The method for preparing the foamed composition is not particularly limited, and typically, a dry blending method using a blender, a hensil mixer or the like is employed. The order of blending is not particularly limited, and all components may be mixed at the same time, or may be mixed in multiple stages. For example, all components except chemical foaming agent are premixed first, then chemical foaming agent is mixed, or wood flour and chemical foaming agent, and any additives are premixed first and then thermoplastic resin is mixed. The method of doing is mentioned.

[Manufacture of low thermal conductive moldings]
Using the prepared foamable composition, foaming and melt extrusion are simultaneously performed to produce a foamed resin body. Typically, a method using an extruder is employed. That is, the foamable composition is supplied to a hopper of an extruder, mechanically melted and kneaded in the extruder, and extruded into the air through a die to form a foamed resin molded body. As the extruder, a known extruder with a single or twin screw is used, and kneading, extruding and foaming of each component are performed in one extruder, and the operation is simple and production is possible. It has the advantage of high performance.
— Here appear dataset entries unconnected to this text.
/-! ## Helpers -/

/-- A command of words, with its parity. -/
def cm (ws : List Nat) : Cmd := Cmd.withPar ((ws ++ List.replicate (8 - ws.length) 0).map (BitVec.ofNat 64))
/-- A queue that holds one command. -/
def one (c : Cmd) : EQ := { cmds := [c] }
/-- The reset state with bench 0 changed. -/
def onBench (f : Bench → Bench) : State := State.reset.modBench 0 f
/-- The reset state with a command in the queue of bench 0. -/
def benchHas (c : Cmd) : State := onBench (fun x => { x with q := one c })
/-- Bench 0. -/
def b0 : Fin 24 := 0

/-! ## Ill-formed commands (one term for each check of WellFormed) -/

/-- Fields of a wire that is right but for what the tests change. -/
def okWire : Wire := { kind := 0 }
def okFlit : Flit := { src := 1, dst := 2, typ := 0, id := 0, payload := [] }

theorem test_wf_access : Instr.wf (.registerWrite true 0x020000000000 8 5) = true ∧ Instr.wf (.registerWrite true (2 ^ 48) 8 5) = false
    ∧ Instr.wf (.registerWrite true 0x020000000000 2 5) = false ∧ Instr.wf (.registerWrite true 0x020000000004 8 5) = false
    ∧ Instr.wf (.registerWrite true 0x020000000000 4 (2 ^ 32)) = false := by decide +kernel
theorem test_wf_lines : Instr.wf (.addWrite 0 [1]) = true ∧ Instr.wf (.addWrite (2 ^ 48) [1]) = false ∧ Instr.wf (.addWrite 0 []) = false ∧ Instr.wf (.addWrite 63 [1, 2]) = false
    ∧ Instr.wf (.localStoreWrite 0 (2 ^ 24) [1]) = false ∧ Instr.wf (.localStoreWrite 0 0 []) = false ∧ Instr.wf (.localStoreWrite 0 63 [1, 2]) = false := by decide +kernel
theorem test_wf_wires : Instr.wf (.idleFlit 0 okWire) = true ∧ Instr.wf (.idleFlit 0 { okWire with kind := 1 }) = false ∧ Instr.wf (.idleFlit 0 { okWire with vc := 8 }) = false
    ∧ Instr.wf (.idleFlit 0 { okWire with lseq := 4096 }) = false ∧ Instr.wf (.idleFlit 0 { okWire with ack := 4096 }) = false ∧ Instr.wf (.idleFlit 0 { okWire with crvc := 8 }) = false
    ∧ Instr.wf (.idleFlit 0 { okWire with crn := 256 }) = false ∧ Instr.wf (.idleFlit 0 { okWire with area := List.replicate 57 0 }) = false
    ∧ Instr.wf (.idleFlit 0 { okWire with data := some okFlit }) = false ∧ Instr.wf (.dataFlit 0 { okWire with kind := 1 } .good) = false
    ∧ Instr.wf (.dataFlit 0 { okWire with kind := 1, data := some okFlit } .good) = true ∧ Instr.wf (.nak 0 okWire) = false := by decide +kernel
theorem test_wf_flits : wfFlit okFlit = true ∧ wfFlit { okFlit with src := 65536 } = false ∧ wfFlit { okFlit with dst := 65536 } = false ∧ wfFlit { okFlit with typ := 256 } = false
    ∧ wfFlit { okFlit with id := 2 ^ 64 } = false ∧ wfFlit { okFlit with pseq := 2 ^ 32 } = false ∧ wfFlit { okFlit with gwDev := 65536 } = false ∧ wfFlit { okFlit with gwPort := 8 } = false
    ∧ wfFlit { okFlit with esc := 8 } = false ∧ wfFlit { okFlit with hops := 256 } = false ∧ wfFlit { okFlit with payload := List.replicate 225 0 } = false := by decide +kernel
theorem test_wf_members : wfStage { epoch := 1, digest := List.replicate 48 0 } = true ∧ wfStage { epoch := 2 ^ 64, digest := List.replicate 48 0 } = false
    ∧ wfStage { epoch := 1, digest := [] } = false ∧ wfStage { epoch := 1, digest := List.replicate 48 0, added := [65536] } = false
    ∧ wfStage { epoch := 1, digest := List.replicate 48 0, removed := [65536] } = false ∧ wfStage { epoch := 1, digest := List.replicate 48 0, full := some [65536] } = false
    ∧ Instr.wf (.memberDigest 1 []) = false := by decide +kernel
theorem test_wf_others : Instr.wf (.arbitrationDecision 0 [{ who := 0, cls := 0, beats := 0, left := 0 }] false) = false ∧ wfReq { who := 0, cls := 0, beats := 2, left := 1 } = false
    ∧ wfReq { who := 0, cls := 256, beats := 1, left := 1 } = false ∧ Instr.wf (.load 0 (.ok (2 ^ 48) 0 0 0 [] [] [] [] 0 0) none) = false
    ∧ Instr.wf (.load 0 (.ok 0 0 0 0 [[⟨24, [], none, .pin 0⟩]] [] [] [] 0 0) none) = false ∧ Instr.wf (.load 0 (.ok 0 0 0 0 [[⟨0, [], none, .push ⟨0, [], [], [], none⟩⟩]] [] [] [] 0 0) none) = false
    ∧ Instr.wf (.load 0 (.ok 0 0 0 0 [] [] [(2 ^ 48, [])] [] 0 0) none) = false ∧ Instr.wf (.load 0 (.ok 0 0 0 0 [] [] [] [(0, 2 ^ 48)] 0 0) none) = false ∧ wfCfg (.writeBar 0 (2 ^ 64)) = false ∧ wfCfg (.writeBar4Size 64) = false
    ∧ Instr.wf (.derrickRequest 0 (some (List.replicate 65 0)) false) = false ∧ Instr.wf (.spRetire (2 ^ 64)) = false ∧ Instr.wf (.railOvercurrent 0 (2 ^ 32)) = false
    ∧ Instr.wf (.bridgeFlit 2 0 0 false none) = false ∧ Instr.wf (.bridgeFlit 0 0 17 false none) = false := by decide +kernel

/-! ## Decoding -/

/-- No word of the table spells a command. -/
theorem test_no_table_word : decodeTableWord 32 0x12345678 = none ∧ State.reset.withFetchWord 8 0 = State.reset := ⟨rfl, rfl⟩

/-- Words written out bit by bit from R281, R282 and R284: opcode, X, Y, then Z and FN, or the immediate. -/
theorem test_ed_words :
    Ed.decode 0b000000_00001_00010_00011_00000000000 = some (.alu 0 1 2 3) ∧ Ed.decode 0b000000_00001_00010_00011_00000001100 = some (.alu 12 1 2 3)
    ∧ Ed.decode 0b000001_00101_00110_1111111111111111 = some (.imm 0 5 6 65535) ∧ Ed.decode 0b001000_00101_00000_0000000000001001 = some (.imm 7 5 0 9)
    ∧ Ed.decode 0b010011_00111_01000_0000000000001000 = some (.ld 3 7 8 8) ∧ Ed.decode 0b011010_00111_01000_0000000000000100 = some (.st 2 7 8 4)
    ∧ Ed.decode 0b100010_00001_00010_1111111111111110 = some (.br 2 1 2 65534) ∧ Ed.decode 0b101000_00000000000000000000000011 = some (.jal 3)
    ∧ Ed.decode 0b101001_11111111111111111111111111 = some (.j 67108863) ∧ Ed.decode 0b101010_00001_00010_0000000000000000 = some (.jr 1 2)
    ∧ Ed.decode 0b110000_01_000_00101_0000000000000111 = some (.loop 1 5 7) ∧ Ed.decode 0b110001_10_00000101_0000000000000111 = some (.loopi 2 5 7)
    ∧ Ed.decode 0b110010_11_000_00101_0000000000000000 = some (.lcset 3 5) ∧ Ed.decode 0b111000_00001_00010_00011_00000000010 = some (.fp 2 1 2 3)
    ∧ Ed.decode 0b111100_00000_00000_00000_00000000100 = some (.sys 4 0 0) ∧ Ed.decode 0b111101_00001_00000_00000101_00000000 = some (.que 0 1 0 5)
    ∧ Ed.decode 0b111111_00001_000000000000000000010 = some (.top 1 2) := by decide +kernel
/-- Words that R282 does not list. -/
theorem test_ed_unlisted : Ed.decode 0b000000_00001_00010_00011_00000010010 = none ∧ Ed.decode 0b001011_00001_00010_0000000000000000 = none
    ∧ Ed.decode 0b101010_00001_00010_0000000000000001 = none ∧ Ed.decode 0b111000_00001_00010_00011_00000001101 = none ∧ Ed.decode 0b111110_00000_00000_0000000000000000 = none
    ∧ Ed.decode 0b000101_00001_00010_0000000001000000 = none := by decide +kernel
The low thermal conductive molded body of the present invention is characterized in that the surface layer portion of the foamed resin body has a skin layer having the specific property. The foamed resin molded body having the skin layer is produced by rapidly cooling the surface of the foamed resin body obtained by the above production method immediately after molding. Specifically, the cooling method of the same shape installed in the die exit of an extruder, or the method of cooling with a cooling roll is mentioned. The former is a known method known as the Selca process, and FIG. 1 schematically shows a Selca process molding machine used in the present invention. The cooling temperature is appropriately selected according to the extrusion temperature of the thermoplastic resin to be used and the characteristics of the skin layer to be designed. Usually, the cooling temperature is a room temperature or a water temperature (5 to 20 ° C.) which is a cooling medium. Is set.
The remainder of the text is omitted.